EXERCISE PROMPT
Would you reproduce, without any alteration, the lines from the opening line of the entries through the line that has "if 0 < s.cursor.blocksLeft then" in it?

RECORDS FOR THE EXERCISE
/-- Settles O46: each word is the data interrupt of its one bit. -/
theorem dataWordSteps : Obligations.DataWords := by
  unfold Obligations.DataWords
  intro s q d hs h0 hcur hcmd hq hd hstop p acked ended asked
  have hf := (ready_iff.1 hs).1
  have hp : paramsOk p = true := (ready_iff.1 hs).2.2
  have hlt := paramsOk_status_lt hp
  obtain ⟨htimeout, hcrc, hendBit, hxfer, havail, hspace, hcrcProt, hendProt, havailXfer, hspaceXfer⟩ :=
    dataBits_within p
  obtain ⟨hcrcTo, hendTo, hxferErr, hxferXfer, havailErr, havailDone, hspaceErr, hspaceDone⟩ := dataBits_apart hp
  have hdata : dataOf s = some d := by simp [dataOf, hq, hd]
  have hirq := fun (m : Word) => dataInterruptPhase (taken m s) m d hf hcur hdata
  have hfinish : ∀ n e, exec (.finishData e) (taken (bitMask n) s) = ended n e := fun n e => by
    obtain ⟨hclose, -⟩ := DataSession.finishData (taken (bitMask n) s) e q d hs hq hd
    exact hclose (fun h => h.1 hstop)
  have hself : ∀ {n}, n < 32 → bitMask n &&& bitMask n ≠ 0 := fun hn => by
    rw [BitVec.and_self]
    exact bitMask_ne_zero hn
  have protocol : ∀ {n : Nat} {i : Instr} {w : Word}, n < 32 → onlyBit n w →
      raisedWord s.params i = some (w ||| bitMask n) → bitMask n &&& ~~~dataMask p = 0 →
      bitMask n &&& dataErrTo p = 0 → bitMask n &&& ~~~dataErrProt p = 0 →
      exec i s = ended n .protocolViolation := fun {n i w} hn hw hi hwithin hto hprot => by
    obtain ⟨-, herr, -⟩ := hirq (bitMask n)
    rw [exec_dataBit hs h0 hw hn hi hwithin,
      herr hto (and_ne_zero_of_within (bitMask_ne_zero hn) hprot), hfinish]
  have request : ∀ {n : Nat} {i : Instr} {w : Word}, n < 32 → onlyBit n w →
      raisedWord s.params i = some (w ||| bitMask n) → bitMask n &&& ~~~dataMask p = 0 →
      bitMask n &&& (dataErrTo p ||| dataErrProt p) = 0 → bitMask n &&& ~~~dataXfer p = 0 →
      bitMask n &&& bitMask p.stXferComplete = 0 → exec i s = asked n :=
    fun {n i w} hn hw hi hwithin herr hx hdone => (exec_dataBit hs h0 hw hn hi hwithin).trans
      (exec_dataIrq_request (u := taken (bitMask n) s) hf hcur hdata herr
        (and_ne_zero_of_within (bitMask_ne_zero hn) hx) hdone)
  have complete : ∀ {w : Word}, onlyBit p.stXferComplete w → exec (.stXferComplete w) s =
      if 0 < s.cursor.blocksLeft then
        exec (.triggerBlock (BitVec.ofNat 16 d.blksz) d.dir) (taken (bitMask p.stXferComplete) s)
      else exec (.finishData .ok) (taken (bitMask p.stXferComplete) s) := fun {w} hw => by
    have hn := hlt p.stXferComplete (by simp)
    exact (exec_dataBit hs h0 hw hn rfl hxfer).trans
      (exec_dataIrq_complete (u := taken (bitMask p.stXferComplete) s) hf hcur hdata hxferErr hxferXfer (hself hn) hcmd)
  refine ⟨fun w hw => ?_, fun w hw => protocol (hlt _ (by simp)) hw rfl hcrc hcrcTo hcrcProt,
    fun w hw => protocol (hlt _ (by simp)) hw rfl hendBit hendTo hendProt, fun w hw hleft => ?_,
    fun w hw hleft => ?_, fun w hw => request (hlt _ (by simp)) hw rfl havail havailErr havailXfer havailDone,
    fun w hw => request (hlt _ (by simp)) hw rfl hspace hspaceErr hspaceXfer hspaceDone⟩
  · have hn := hlt p.stDataTimeout (by simp)
    obtain ⟨herr, -⟩ := hirq (bitMask p.stDataTimeout)
    rw [exec_dataBit hs h0 hw hn rfl htimeout, herr (hself hn), hfinish]
  · rw [complete hw, if_neg (by omega), hfinish]
  · rw [complete hw, if_pos hleft, exec_triggerBlock (s := taken (bitMask p.stXferComplete) s) hf,
      triggerBlock_ok (s := taken (bitMask p.stXferComplete) s) hs]
    rfl

end Sys2Proof.Machine

/-! The engine between steps (spec/10_state.md R21, R36 to R41, spec/45_completion_watchdog.md R226 to R228,
spec/70_reset_and_hazards.md R282, R299): the invariant of a live state as three cases, the block detached, idle,
or running a Request, and what each says. A running state is described by the Request its issuer supplied, whose
fields no step writes. -/

namespace Sys2Proof.Machine

/-! ### What the issuer's part of a Request fixes (R237) -/

/-- The fields of a Data object its issuer supplies. -/
def Data.issuerPart (d : Data) : Data :=
  { d with bytesXfered := 0, error := .ok, stop := d.stop.map Command.issuerPart }

/-- Two Requests have the same fields of their issuer. -/
def SameIssuer (q q' : Request) : Prop := Request.issuerPart q' = Request.issuerPart q

theorem SameIssuer.symm {q q' : Request} (h : SameIssuer q q') : SameIssuer q' q := Eq.symm h

theorem command_issuerPart (q : Request) (r : Role) :
    Request.command (Request.issuerPart q) r = (Request.command q r).map Command.issuerPart := by
  cases r with
  | sbc => rfl
  | primary => rfl
  | stop => cases hd : q.data <;> simp [Request.command, Request.issuerPart, hd]

/-- A Command of the one has its counterpart in the other, of the same shape, opcode and role. -/
theorem SameIssuer.command {q q' : Request} (h : SameIssuer q q') {r : Role} {c : Command}
    (hc : Request.command q r = some c) : ∃ c', Request.command q' r = some c' ∧
      c'.shapeCode = c.shapeCode ∧ c'.role = c.role := by
  have hparts := congrArg (fun x => Request.command x r) (show Request.issuerPart q' = Request.issuerPart q from h)
  simp only [command_issuerPart, hc, Option.map_some] at hparts
  obtain ⟨c', hc', hpart⟩ := Option.map_eq_some_iff.1 hparts
  have hshape := congrArg Command.shapeCode hpart
  have hrole := congrArg Command.role hpart
  exact ⟨c', hc', hshape, hrole⟩

/-- The Data object of the one has its counterpart in the other, of the same direction, sizes and list. -/
theorem SameIssuer.data {q q' : Request} (h : SameIssuer q q') {d : Data} (hd : q.data = some d) :
    ∃ d', q'.data = some d' ∧ d'.dir = d.dir ∧ d'.blksz = d.blksz ∧ d'.blocks = d.blocks ∧ d'.sg = d.sg := by
  have hparts : q'.data.map Data.issuerPart = q.data.map Data.issuerPart := congrArg Request.data h
  rw [hd, Option.map_some] at hparts
  obtain ⟨d', hd', hpart⟩ := Option.map_eq_some_iff.1 hparts
  have hdir := congrArg Data.dir hpart
  have hblksz := congrArg Data.blksz hpart
  have hblocks := congrArg Data.blocks hpart
  have hsg := congrArg Data.sg hpart
  exact ⟨d', hd', hdir, hblksz, hblocks, hsg⟩

/-- The Request has a Command of the role, of a known shape (R36, R132). -/
def Launchable (q : Request) (r : Role) : Prop :=
  ∃ c, Request.command q r = some c ∧ (Shape.ofCode c.shapeCode).isSome = true

/-- The Request has a primary command, and each Command its role (R27, R98). -/
def WithRoles (q : Request) : Prop :=
  q.cmd.isSome = true ∧ ∀ r c, Request.command q r = some c → c.role = r

/-- The Request's Data object is one prepare accepts, and from the cursor its list covers the blocks left (R151,
R153, R183). -/
def Covered (p : Params) (q : Request) (c : Cursor) : Prop :=
  ∃ d, q.data = some d ∧ sizesOk d = true ∧ sgInRange p d = true ∧ c.blocksLeft ≤ d.blocks ∧
    cursorIn d.sg c = true ∧ d.blksz * c.blocksLeft ≤ sgLeft d.sg c

section
variable {q q' : Request} (h : SameIssuer q q')
include h

theorem SameIssuer.launchable {r : Role} (hl : Launchable q r) : Launchable q' r := by
  obtain ⟨c, hc, hshape⟩ := hl
  obtain ⟨c', hc', hcode, -⟩ := h.command hc
  exact ⟨c', hc', hcode ▸ hshape⟩

theorem SameIssuer.withRoles (hr : WithRoles q) : WithRoles q' := by
  obtain ⟨hcmd, hroles⟩ := hr
  obtain ⟨c, hc⟩ := Option.isSome_iff_exists.1 hcmd
  obtain ⟨c', hc', -, -⟩ := h.command (r := .primary) hc
  refine ⟨Option.isSome_iff_exists.2 ⟨c', hc'⟩, fun r x hx => ?_⟩
  obtain ⟨y, hy, -, hrole⟩ := h.symm.command hx
  exact hrole.symm.trans (hroles r y hy)

theorem SameIssuer.covered {p : Params} {c : Cursor} (hc : Covered p q c) : Covered p q' c := by
  obtain ⟨d, hd, hsizes, hrange, hblocks, hin, hleft⟩ := hc
  obtain ⟨d', hd', -, hz, hn, hsg⟩ := h.data hd
  refine ⟨d', hd', ?_, ?_, hn ▸ hblocks, hsg ▸ hin, ?_⟩
  · simpa only [sizesOk, hz, hn] using hsizes
  · simpa only [sgInRange, hsg] using hrange
  · rwa [hz, hsg]

end

/-! ### The three cases of a live state -/

/-- The block is not attached, and nothing is pending (R235, R282). -/
structure Detached (s : State) : Prop where
  fault : s.fault = none
  attached : s.attached = false
  req : s.req = none
  curCmd : s.curCmd = none
  curData : s.curData = false
  dataEarly : s.dataEarly = false
  accOff : s.cursor.accOff = 0
  timer : s.timer = none
  finishPend : s.finishPend = false
  cardPend : s.cardPend = false
  notifyQ : s.notifyQ = []

/-- Attached, with no Request active: the engine holds nothing (R206, R280). -/
structure Idle (s : State) : Prop where
  ready : ready s = true
  req : s.req = none
  curCmd : s.curCmd = none
  curData : s.curData = false
  dataEarly : s.dataEarly = false
  accOff : s.cursor.accOff = 0
  timer : s.timer = none
  finishPend : s.finishPend = false

/-- A Request with the issuer's fields of q is active, an attached Data phase is covered, and nothing is said of
the slot: what holds also inside a step. -/
structure Active (q : Request) (s : State) : Prop where
  ready : ready s = true
  req : ∃ q', s.req = some q' ∧ SameIssuer q q'
  roles : WithRoles q
  covered : s.curData = true → Covered s.params q s.cursor
  early : s.dataEarly = true → s.curData = true
  accOff : s.cursor.accOff = 0
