-- ==== Sys2Proof/Word.lean ====
section
/-! DEFINITION. The word types of the block and the shapes of its register table. A register is 48 bits wide (R7); a byte is 8
bits. Positions are 48-bit words of 1/256 count (R13) and ticks are 48-bit counts of 5 ns (R20). -/

namespace Sys2Proof

/-- A 48-bit register, position or tick (R7, R13). -/
abbrev Word := BitVec 48

/-- A byte. -/
abbrev Byte := BitVec 8

namespace Machine

/-- A sparse table: pairs of a key and a value, keys strictly rising, no value equal to what an unlisted key reads as. -/
abbrev Sparse (α : Type) := List (Nat × α)

/-- The programmable engines a host can load: firing sequencers, control engines and move channels (R16). -/
inductive Engine where
  | sq (n : Nat)
  | ce (n : Nat)
  | mv (n : Nat)
  deriving DecidableEq, Repr

/-- A field of a register: the register's BAR0 byte address, the field's lowest bit and its width (R7). -/
structure Field where
  reg : Nat
  lo : Nat
  width : Nat
  deriving DecidableEq, Repr

/-- The access types of R10 that the register tables of this part use. -/
inductive Access where
  | ro | rw | wo | w1c | rws
  deriving DecidableEq, Repr

/-- One field of one register of the table: its place, its access type, and the range a written value is taken to
(`over0`: a value above `max` is taken as 0, otherwise as `max`; a value below `min` is taken as `min`). -/
structure FieldSpec where
  lo : Nat
  width : Nat
  access : Access
  min : Nat
  max : Nat
  over0 : Bool
  deriving DecidableEq, Repr

/-- One row of the register table: `count` registers at `base + stride * n`, each repeated `count2` times `stride2` apart. -/
structure RegSpec where
  base : Nat
  stride : Nat
  count : Nat
  stride2 : Nat
  count2 : Nat
  fields : List FieldSpec
  deriving DecidableEq, Repr

/-- A row of registers whose reset value is not zero. -/
structure ResetRow where
  base : Nat
  stride : Nat
  count : Nat
  stride2 : Nat
  count2 : Nat
  value : Nat
  deriving DecidableEq, Repr

/-- A field that a reset leaves as it stands; `keptByWipe` says that a wipe leaves it too (R12). -/
structure KeptRow where
  base : Nat
  stride : Nat
  count : Nat
  lo : Nat
  width : Nat
  keptByWipe : Bool
  deriving DecidableEq, Repr

end Machine

/-! ### What the world outside gives with some commands -/

/-- The straps as a reset latches them (R445, R447, R454). -/
structure Straps where
  planSel : Nat
  railRole : Bool
  bootsel : Nat
  deriving DecidableEq, Repr, Inhabited

/-- What a start finds: the LPDDR4X size code, the banks that fail the self-test, and the soft calibration records, alignment records
and nozzle table copies that do not verify: of port h, the last copy as h and the one before it as 16 + h (R275, R284, R385, R386, R485). -/
structure Found where
  ddr : Nat
  /-- the copies of the boot header, 0 and 1, whose MAC does not verify (R413) -/
  badHeader : List Nat
  badBanks : List Nat
  badSoft : List Nat
  badAlign : List Nat
  badNoz : List Nat
  deriving DecidableEq, Repr, Inhabited

/-- Damage that a reader of memory meets, by structure; all of it but the last uncorrectable (R37, R378, R383, R386). -/
inductive Damage where
  /-- a word of the image store -/
  | image (word : Nat)
  /-- a word of an engine's own memory: its bank, and the word in the bank -/
  | engine (bank word : Nat)
  | supervisor (bank : Nat)
  | trust (bank : Nat)
  /-- a copy of the ledgers, or of the counters: 0 the first, 1 the second -/
  | ledgerCopy (copy : Nat)
  | counterCopy (copy : Nat)
  | glyph (slot : Nat)
  | petEntry (index : Nat)
  | productEntry (index : Nat)
  | nozzle (port element : Nat)
  /-- parity: 1 job, 2 binding, 3 PET tag, 4 product table tag, with its index (R430) -/
  | parity (structure_ index : Nat)
  /-- parity of the register file of a control engine or of a move channel (R378) -/
  | ceRegisters (n : Nat)
  | mvRegisters (n : Nat)
  /-- LPDDR4X at a usable offset (R386) -/
  | ddr (offset : Nat)
  /-- LPDDR4X at a usable offset, with an error that the code corrects (R382, R386) -/
  | ddrCorrected (offset : Nat)
  deriving DecidableEq, Repr, Inhabited

/-- How the boot flash takes a block: whole, not at all, or with one of its bits wrong (R419, R420). -/
inductive FlashWrite where
  | taken
  | failed
  | flawed (bit : Nat)
  deriving DecidableEq, Repr, Inhabited

/-- What a line port sees of a received frame beside its contents: a fragment of an IPv4 datagram or not, its 802.1Q tags and its length in
bytes (R362). -/
structure RxFrame where
  frag : Bool
  tags : Nat
  len : Nat
  deriving DecidableEq, Repr, Inhabited

/-- The station a frame comes from: its station address and its IPv4 address (R362). -/
structure Station where
  mac : Nat
  ip : Nat
  deriving DecidableEq, Repr, Inhabited

/-- Where a received IPv4 packet comes from and the address it is for (R362). -/
structure Route where
  sender : Station
  dst : Nat
  deriving DecidableEq, Repr, Inhabited

/-- The addresses of a received UDP datagram: where it comes from, the address it is for and its destination port (R364, R365). -/
structure UdpRoute where
  src : Nat
  dst : Nat
  port : Nat
  deriving DecidableEq, Repr, Inhabited

/-- What VDD_AON finds as it becomes good: the Rail Link units that answer, and for how many ms the device was off (R125, R445). -/
structure AonFound where
  present : List Nat
  elapsed : Nat
  deriving DecidableEq, Repr, Inhabited

/-- The kinds of PTP message that an ordinary slave clock with the end-to-end mechanism takes (R363). -/
inductive PtpKind where
  | sync (twoStep : Bool)
  | followUp
  | delayResp
  | other
  deriving DecidableEq, Repr, Inhabited

/-- A received PTP message: its transport and domain, kind and sequence number, the master's timestamp it carries, corrected, in ns, the MAC's
timestamp of its arrival, and that of the Delay_Req which the device sends after it, where it sends one, both in units of 5 ns (R363). -/
structure PtpMsg where
  ethernet : Bool
  domain : Nat
  kind : PtpKind
  seq : Nat
  time : Int
  rx : Int
  tx : Option Int
  deriving DecidableEq, Repr, Inhabited

/-- What happens on Rail Link with one command: this unit, a slave, takes a frame; or this unit, the master, has an answer after some
repeats, or none (R455, R456). -/
inductive RailLink where
  | taken (addr : Nat) (data : List Byte) (crcOk : Bool)
  | answered (addr repeats crcErrors status : Nat) (data : List Byte)
  | silent (addr crcErrors : Nat)
  deriving DecidableEq, Repr, Inhabited

end Sys2Proof
end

ANSWER AREA
/-- Settles O46: each word is the data interrupt of its one bit. -/
theorem dataWordSteps : Obligations.DataWords := by
  unfold Obligations.DataWords
  intro s q d hs h0 hcur hcmd hq hd hstop p acked ended asked
  have hf := (ready_iff.1 hs).1
  have hp : paramsOk p = true := (ready_iff.1 hs).2.2
  have hlt := paramsOk_status_lt hp
  obtain ⟨htimeout, hcrc, hendBit, hxfer, havail, hspace, hcrcProt, hendProt, havailXfer, hspaceXfer⟩ :=
    dataBits_within p
  obtain ⟨hcrcTo, hendTo, hxferErr, hxferXfer, havailErr, havailDone, hspaceErr, hspaceDone⟩ := dataBits_apart hp
  have hdata : dataOf s = some d := by simp [dataOf, hq, hd]
  have hirq := fun (m : Word) => dataInterruptPhase (taken m s) m d hf hcur hdata
  have hfinish : ∀ n e, exec (.finishData e) (taken (bitMask n) s) = ended n e := fun n e => by
    obtain ⟨hclose, -⟩ := DataSession.finishData (taken (bitMask n) s) e q d hs hq hd
    exact hclose (fun h => h.1 hstop)
  have hself : ∀ {n}, n < 32 → bitMask n &&& bitMask n ≠ 0 := fun hn => by
    rw [BitVec.and_self]
    exact bitMask_ne_zero hn
  have protocol : ∀ {n : Nat} {i : Instr} {w : Word}, n < 32 → onlyBit n w →
      raisedWord s.params i = some (w ||| bitMask n) → bitMask n &&& ~~~dataMask p = 0 →
      bitMask n &&& dataErrTo p = 0 → bitMask n &&& ~~~dataErrProt p = 0 →
      exec i s = ended n .protocolViolation := fun {n i w} hn hw hi hwithin hto hprot => by
    obtain ⟨-, herr, -⟩ := hirq (bitMask n)
    rw [exec_dataBit hs h0 hw hn hi hwithin,
      herr hto (and_ne_zero_of_within (bitMask_ne_zero hn) hprot), hfinish]
  have request : ∀ {n : Nat} {i : Instr} {w : Word}, n < 32 → onlyBit n w →
      raisedWord s.params i = some (w ||| bitMask n) → bitMask n &&& ~~~dataMask p = 0 →
      bitMask n &&& (dataErrTo p ||| dataErrProt p) = 0 → bitMask n &&& ~~~dataXfer p = 0 →
      bitMask n &&& bitMask p.stXferComplete = 0 → exec i s = asked n :=
    fun {n i w} hn hw hi hwithin herr hx hdone => (exec_dataBit hs h0 hw hn hi hwithin).trans
      (exec_dataIrq_request (u := taken (bitMask n) s) hf hcur hdata herr
        (and_ne_zero_of_within (bitMask_ne_zero hn) hx) hdone)
  have complete : ∀ {w : Word}, onlyBit p.stXferComplete w → exec (.stXferComplete w) s =
      if 0 < s.cursor.blocksLeft then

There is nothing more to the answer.